◆ EXERCISE: Return exactly the lines of the entries, from the one with "coefRead s x.1 x.2.1 x.2.2" to the last.

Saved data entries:
- - - -
-- ==== Sys2Proof/Machine/Live.lean ====
section
/-! DEFINITION. Live change (chapter 06): coefficient words and edges (R179), swaps (R171 to R174), the Burnisher (R181 to R186),
direct writes (R187 to R189), atomic sets (R190, R191), and the commands that ask for them. -/

namespace Sys2Proof.Machine

def engEv (s : State) (code sev : Nat) (args : List Byte) : State := logEv s code 0x40 sev args

/-! ### Coefficient words -/

/-- Word `a` (lane * 2,048 + word) of press `p` in bank `b` (R124). -/
def coefAt (s : State) (b p a : Nat) : Word := memGet (press s p).coef (b * 65536 + a)

/-- Write a coefficient word; while a restrike runs, the value before it is kept (R387, R391). -/
def setCoef (s : State) (b p a : Nat) (w : Word) : State :=
  let old := coefAt s b p a
  let s := if rsState s = 0 then s
    else { s with rs := { s.rs with wrote := (s.sctr.toNat, b * 262144 + p * 65536 + a, old) :: s.rs.wrote } }
  setPress s p (unmark { press s p with coef := memSet (press s p).coef (b * 65536 + a) w } 1 (b * 65536 + a))

/-- The same word as a read by the Burnisher, the direct-write path or the host has it, with the check of its code in an ENG cycle of
its own (R75, log entry 5). -/
def coefRead (s : State) (b p a : Nat) : State × Word :=
  let k := b * 65536 + a
  match markOf (press s p) 1 k with
  | none => (s, coefAt s b p a)
  | some _ => (eccCheck (nextFree s) (freeFrac s) p 1 k false, delivered (press s p) 1 k (coefAt s b p a))

/-- Write one value to words named by bank, press and address. -/
def setCoefs (s : State) (l : List (Nat × Nat × Nat)) (w : Word) : State :=
  l.foldl (fun s x => setCoef s x.1 x.2.1 x.2.2 w) s

/-- The word an entry of bank `b` names. -/
def entryWord (b : Nat) (x : Word) : Nat × Nat × Nat := (b, edgePress x, edgeAddr x)

/-- The words that a write to edge `e` sets (R179). -/
def edgeWords (s : State) (e : Nat) : List (Nat × Nat × Nat) :=
  match issuingBank s with
  | none => []
  | some i =>
    let x := edgeOf s i e
    match bankIn s bkLeaving with
    | some l =>
      if edgeValid x then entryWord i x :: (if edgeCarry x then [entryWord l x] else [])
      else if edgeGhost x then [entryWord l x] else []
    | none =>
      match bankIn s bkArmed with
      | none => if edgeValid x then [entryWord i x] else []
      | some a =>
        let y := edgeOf s a e
        if edgeValid x then entryWord i x :: (if edgeValid y && edgeCarry y then [entryWord a y] else [])
        else if edgeValid y then [entryWord a y] else []

/-- The word that a read of edge `e` returns, the word that the plate applies, by bank, press and address (R179). -/
def edgePlace (s : State) (e : Nat) : Option (Nat × Nat × Nat) :=
  match issuingBank s with
  | none => none
  | some i =>
    let x := edgeOf s i e
    if edgeValid x then some (entryWord i x)
    else
      match bankIn s bkLeaving with
      | some l => if edgeGhost x then some (entryWord l x) else none
      | none => none

/-- A read of the coefficient word at a place, +0.0 where there is none (R75, R179). -/
def placeRead (s : State) (x : Option (Nat × Nat × Nat)) : State × Word :=
  match x with
  | none => (s, 0)
  | some x => coefRead s x.1 x.2.1 x.2.2

/-- A read of edge `e` (R179). -/
def edgeRead (s : State) (e : Nat) : State × Word := placeRead s (edgePlace s e)

/-! ### Ramps (R181 to R186) -/

/-- The target word of a ramp: press and address in the issuing bank (R183). -/
def rampTarget (s : State) (r : Ramp) : Option (Nat × Nat) :=
  if r.edge then
    match issuingBank s with
    | none => none
    | some i => let x := edgeOf s i r.id; if edgeValid x then some (edgePress x, edgeAddr x) else none
  else some (r.press, r.id)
- - - -
◆ ANSWER BOX:
  | some x => coefRead s x.1 x.2.1 x.2.2

/-- A read of edge `e` (R179). -/
def edgeRead (s : State) (e : Nat) : State × Word := placeRead s (edgePlace s e)

/-! ### Ramps (R181 to R186) -/

/-- The target word of a ramp: press and address in the issuing bank (R183). -/
def rampTarget (s : State) (r : Ramp) : Option (Nat × Nat) :=
  if r.edge then
    match issuingBank s with
    | none => none
    | some i => let x := edgeOf s i r.id; if edgeValid x then some (edgePress x, edgeAddr x) else none
  else some (r.press, r.id)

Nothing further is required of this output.